Aquel día llevaba para el río las canastas llenas de pesimismo. Empujó el tronco ahuecado en forma de canoa hacia el agua y comenzó a deslizar la pequeña red construida con finos bejucos y piedras atadas para que llegara hasta el fondo. De pronto la red se movía fuertemente y aquel hombre que hacía tiempo no se inmutaba ante nada, sintió un escalofrío recorrerle la espalda cuando ante él, surgiendo de las turbias aguas envuelta en la red, pudo observar el rostro de Kianda que desesperadamente agitaba sus brazos y su gran cola de pez y le decía: “Suélteme y tu vida cambiará. Serás rico”

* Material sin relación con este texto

-- ==== Sys2Proof/Machine/LoadStore.lean ====
section
/-! DEFINITION. The scalar loads and stores of position M (R312 to R315) and their accesses of control space (R39, R154,
R457). -/

namespace Sys2Proof.Machine

/-- R39: what a scalar access of n bytes is: a naturally aligned one of 4 or 8 bytes may reach control space. -/
def regAccess (w : Bool) (va : Word) (n : Nat) : Access :=
  if (n = 4 ∨ n = 8) ∧ va.toNat % n = 0 then (if w then .regWrite else .regRead) else if w then .write else .read

/-- The seat in focus as a party of control space. -/
def State.party (s : State) : Party := .seat s.focus.core s.focus.seat

/-- R154, R457: a read of control space by the seat in focus, after a commit. -/
def State.seatCtlRead (s : State) (pa n : Nat) : List Byte × State :=
  let s := s.commitF
  (s.ctlRead s.party (pa - 0x40000000000) n, s)

/-- R154, R457, R138: a write of control space by the seat in focus, after a commit; the seat waits while it is held. -/
def State.seatCtlWrite (s : State) (pa n : Nat) (v : Word) : Run :=
  let s := s.commitF
  match s.ctlWrite s.party (pa - 0x40000000000) n v with
  | some t => .ok t
  | none => holdX s

/-- R313, R454: the bytes that a scalar read of the seat in focus gives, and the state after it: through control space, the host
port or memory. A poisoned block is consumed, and the bytes are 0. -/
def State.loadScalar (s : State) (n : Nat) (ps : List Piece) : Except Stop (List Byte × State) :=
  match ps.find? (fun p => region p.pa == .control) with
  | some p =>
    let r := s.seatCtlRead p.pa n
    .ok (r.1, r.2.install false ps)
  | none => do
    let bs ← s.readScalar ps
    match s.poisonHit ps with
    | some pa => .ok (List.replicate n 0, (s.installRead ps).consumeF (s.structF pa) pa)
    | none => .ok (bs, s.installRead ps)

/-- R153, R313: a scalar write of the seat in focus: to control space, the host port or memory. -/
def State.writeScalar (s : State) (va : Word) (ps : List Piece) (bs : List Byte) (rel : Option Nat := none) : Run :=
  if let .error e := s.awaitSo ps then .error e else
  match ps.find? (fun p => region p.pa == .control) with
  | some p => (s.install true ps).seatCtlWrite p.pa bs.length (BitVec.ofNat 64 (bytesToNat bs))
  | none => (s.install true ps).storeScalar va ps bs [] rel

/-- R312: the register result of n bytes read. -/
def loadValue (n : Nat) (sx : Bool) (bs : List Byte) : Word :=
  let v := bytesToNat bs
  BitVec.ofNat 64 (if sx && v.testBit (8 * n - 1) then v + (2 ^ 64 - 2 ^ (8 * n)) else v)

/-- R314: a scalar load from scratchpad; a poisoned byte is consumed and reads as 0. -/
def State.loadSp (s : State) (o : Word) (n : Nat) : List Byte × State :=
  let ms := s.window.maps o n
  let bad := ms.findSome? (fun m => if s.fcore.spPoisoned m then m else none)
  let t : State := s.spovr s.focus.core s.focus.seat ms
  match bad with
  | some a => (List.replicate n 0, t.consume s.focus.core s.focus.seat (uncorrAddr 1 s.focus.core a))
  | none => (ms.map s.fcore.spByte, t)

/-- R312 to R315: a scalar load. -/
def scalarLoad (n : Nat) (sx : Bool) (d a : BitVec 6) (sp : BitVec 1) (imm : BitVec 13) (g : BitVec 4) (s : State) :
    Host.Outcome State Fault Refusal :=
  slotOp g [.s a] [.s d] (fun s =>
    let o := s.rS a + imm.signExtend 64
    if sp = 1 then do
      s.awaitSpans s.window o n
      let r := s.loadSp o n
      .ok (r.2.wS d (loadValue n sx r.1) (r.2.after 4))
    else do
      let ps ← s.seatPieces o n (regAccess false o n)
      let r ← s.loadScalar n ps
      .ok ((r.2.trace s.focus.core s.focus.seat 2 o).loadInto d (loadValue n sx r.1) 12)) s

/-- R312 to R314: a scalar store. -/
def scalarStore (n : Nat) (c a : BitVec 6) (sp : BitVec 1) (imm : BitVec 13) (g : BitVec 4) (s : State) :
    Host.Outcome State Fault Refusal :=
  slotOp g [.s c, .s a] [] (fun s =>
    let o := s.rS a + imm.signExtend 64
    let bs := natToBytes n (s.rS c).toNat
    if sp = 1 then do
      s.awaitSpans s.window o n
      let ms := s.window.maps o n
      .ok ((s.spovr s.focus.core s.focus.seat ms).modFcore (fun k => k.spPut ms bs))
    else do
      let ps ← s.seatPieces o n (regAccess true o n)
      let t ← s.writeScalar o ps bs
      .ok (t.trace s.focus.core s.focus.seat 3 o)) s

def execLdB (d a : BitVec 6) (sp : BitVec 1) (imm : BitVec 13) (g : BitVec 4) (s : State) := scalarLoad 1 false d a sp imm g s
def execLdBs (d a : BitVec 6) (sp : BitVec 1) (imm : BitVec 13) (g : BitVec 4) (s : State) := scalarLoad 1 true d a sp imm g s
def execLdH (d a : BitVec 6) (sp : BitVec 1) (imm : BitVec 13) (g : BitVec 4) (s : State) := scalarLoad 2 false d a sp imm g s
def execLdHs (d a : BitVec 6) (sp : BitVec 1) (imm : BitVec 13) (g : BitVec 4) (s : State) := scalarLoad 2 true d a sp imm g s
def execLdW (d a : BitVec 6) (sp : BitVec 1) (imm : BitVec 13) (g : BitVec 4) (s : State) := scalarLoad 4 false d a sp imm g s
def execLdWs (d a : BitVec 6) (sp : BitVec 1) (imm : BitVec 13) (g : BitVec 4) (s : State) := scalarLoad 4 true d a sp imm g s
def execLdD (d a : BitVec 6) (sp : BitVec 1) (imm : BitVec 13) (g : BitVec 4) (s : State) := scalarLoad 8 false d a sp imm g s
def execStB (c a : BitVec 6) (sp : BitVec 1) (imm : BitVec 13) (g : BitVec 4) (s : State) := scalarStore 1 c a sp imm g s
def execStH (c a : BitVec 6) (sp : BitVec 1) (imm : BitVec 13) (g : BitVec 4) (s : State) := scalarStore 2 c a sp imm g s
def execStW (c a : BitVec 6) (sp : BitVec 1) (imm : BitVec 13) (g : BitVec 4) (s : State) := scalarStore 4 c a sp imm g s
def execStD (c a : BitVec 6) (sp : BitVec 1) (imm : BitVec 13) (g : BitVec 4) (s : State) := scalarStore 8 c a sp imm g s

end Sys2Proof.Machine
end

Estas palabras de la hermosa sirena lo hicieron reaccionar e inmediatamente la liberó. Ella le sonrió y desapareció en las aguas. No quiso seguir pescando. Emprendió el camino de regreso a la aldea.

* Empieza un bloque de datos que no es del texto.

-- ==== Sys2Proof/Certificates/Slice0/Obligations.lean ====
section
/-! DEFINITION. The statements for the provers. -/

open Sys2Proof Sys2Proof.Machine

/-- Scalar arithmetic writes the result of its operation (R301, R303, R304, R306, R307, R308, R309, R311). With its registers
ready, each of ADD, SUB, AND, OR, XOR, SHL, SHR, SRA, MIN.S, MIN.Z, MAX.S, MAX.Z, MUL, MULH.S, MULH.Z, CLZ, CTZ, POPC, BEXT,
BINS, ADDSH, SEL, ADDI, ANDI, ORI, XORI, SHLI, SHRI, SRAI, MOVI and MOVH answers the next state in which its destination holds
the result of the operation, full at the distance of R303 (1, and 3 for MUL, 4 for MULH), PAND, POR, PXOR, PANDN, PMOV and
PSET the one in which their predicate holds theirs, and NOP the state it found; nothing else changes. -/
def Obligations.ScalarArithmeticResults : Prop :=
  ∀ (d a b : BitVec 6) (g : BitVec 4) (s : State),
    (Ready g [.s a, .s b] [.s d] s →
      Does (.add d a b g) s (s.wS d (s.rS a + s.rS b) (s.after 1)) ∧
      Does (.sub d a b g) s (s.wS d (s.rS a - s.rS b) (s.after 1)) ∧
      Does (.and_ d a b g) s (s.wS d (s.rS a &&& s.rS b) (s.after 1)) ∧
      Does (.or_ d a b g) s (s.wS d (s.rS a ||| s.rS b) (s.after 1)) ∧
      Does (.xor_ d a b g) s (s.wS d (s.rS a ^^^ s.rS b) (s.after 1)) ∧
      Does (.shl d a b g) s (s.wS d (s.rS a <<< ((s.rS b).toNat % 64)) (s.after 1)) ∧
      Does (.shr d a b g) s (s.wS d (s.rS a >>> ((s.rS b).toNat % 64)) (s.after 1)) ∧
      Does (.sra d a b g) s (s.wS d ((s.rS a).sshiftRight ((s.rS b).toNat % 64)) (s.after 1)) ∧
      Does (.minS d a b g) s (s.wS d (if (s.rS a).toInt < (s.rS b).toInt then s.rS a else s.rS b) (s.after 1)) ∧
      Does (.minZ d a b g) s (s.wS d (if (s.rS a).toNat < (s.rS b).toNat then s.rS a else s.rS b) (s.after 1)) ∧
      Does (.maxS d a b g) s (s.wS d (if (s.rS b).toInt < (s.rS a).toInt then s.rS a else s.rS b) (s.after 1)) ∧
      Does (.maxZ d a b g) s (s.wS d (if (s.rS b).toNat < (s.rS a).toNat then s.rS a else s.rS b) (s.after 1)) ∧
      Does (.mul d a b g) s (s.wS d (s.rS a * s.rS b) (s.after 3)) ∧
      Does (.mulhS d a b g) s (s.wS d (BitVec.ofInt 64 (((s.rS a).toInt * (s.rS b).toInt).fdiv (2 ^ 64))) (s.after 4)) ∧
      Does (.mulhZ d a b g) s (s.wS d (BitVec.ofNat 64 ((s.rS a).toNat * (s.rS b).toNat / 2 ^ 64)) (s.after 4)) ∧
      Does (.bext d a b g) s (s.wS d (BitVec.ofNat 64 ((s.rS a).toNat / 2 ^ fieldPos (s.rS b) % 2 ^ fieldWid (s.rS b))) (s.after 1)) ∧
      (∀ sh : BitVec 4, Does (.addsh d a b sh g) s (s.wS d (s.rS a + s.rS b * BitVec.ofNat 64 (2 ^ sh.toNat)) (s.after 1)))) ∧
    (∀ pc : BitVec 4, Ready g [.s a, .s b, .p pc] [.s d] s →
      Does (.sel d a b pc g) s (s.wS d (if s.rP pc then s.rS a else s.rS b) (s.after 1))) ∧
    (Ready g [.s d, .s a, .s b] [.s d] s →
      Does (.bins d a b g) s (s.wS d (bins (s.rS d) (s.rS a) (s.rS b)) (s.after 1))) ∧
    (Ready g [.s a] [.s d] s →
      Does (.clz d a g) s (s.wS d (BitVec.ofNat 64 (clzFrom (s.rS a) 64)) (s.after 1)) ∧
      Does (.ctz d a g) s (s.wS d (BitVec.ofNat 64 (ctzFrom (s.rS a) 64)) (s.after 1)) ∧
      Does (.popc d a g) s (s.wS d (BitVec.ofNat 64 (popFrom (s.rS a) 64)) (s.after 1)) ∧
      (∀ imm : BitVec 10,
        Does (.addi d a imm g) s (s.wS d (s.rS a + imm.signExtend 64) (s.after 1)) ∧
        Does (.andi d a imm g) s (s.wS d (s.rS a &&& imm.signExtend 64) (s.after 1)) ∧
        Does (.ori d a imm g) s (s.wS d (s.rS a ||| imm.signExtend 64) (s.after 1)) ∧
        Does (.xori d a imm g) s (s.wS d (s.rS a ^^^ imm.signExtend 64) (s.after 1))) ∧
      (∀ sh : BitVec 6,
        Does (.shli d a sh g) s (s.wS d (s.rS a <<< sh.toNat) (s.after 1)) ∧
        Does (.shri d a sh g) s (s.wS d (s.rS a >>> sh.toNat) (s.after 1)) ∧
        Does (.srai d a sh g) s (s.wS d ((s.rS a).sshiftRight sh.toNat) (s.after 1)))) ∧
    (∀ imm : BitVec 16,
      (Ready g [] [.s d] s → Does (.movi d imm g) s (s.wS d (imm.signExtend 64) (s.after 1))) ∧
      (Ready g [.s d] [.s d] s → Does (.movh d imm g) s (s.wS d ((s.rS d <<< 16) ||| imm.zeroExtend 64) (s.after 1)))) ∧
    (∀ (pd : BitVec 3) (pa pb : BitVec 4) (val : BitVec 1),
      (Ready g [.p pa, .p pb] [.p pd] s →
        Does (.pand pd pa pb g) s (s.wP pd (s.rP pa && s.rP pb)) ∧
        Does (.por pd pa pb g) s (s.wP pd (s.rP pa || s.rP pb)) ∧
        Does (.pxor pd pa pb g) s (s.wP pd (s.rP pa != s.rP pb)) ∧
        Does (.pandn pd pa pb g) s (s.wP pd (s.rP pa && !s.rP pb))) ∧
      (Ready g [.p pa] [.p pd] s → Does (.pmov pd pa g) s (s.wP pd (s.rP pa))) ∧
      (Ready g [] [.p pd] s → Does (.pset pd val g) s (s.wP pd (val == 1)))) ∧
    Does .nop s s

Por el camino percibió un movimiento detrás de unos matorrales. Sabía que por allí no solían aparecer felinos peligrosos y decidió averiguar. Apartó las altas plantas con una vara y observó algo que brillaba. Se acercó y descubrió varias canastas repletas de objetos de oro.
No regresó a la aldea. Se fue para la Capital y allí se rodeó de mujeres y de lujos mientras en la aldea lloraban su desaparición.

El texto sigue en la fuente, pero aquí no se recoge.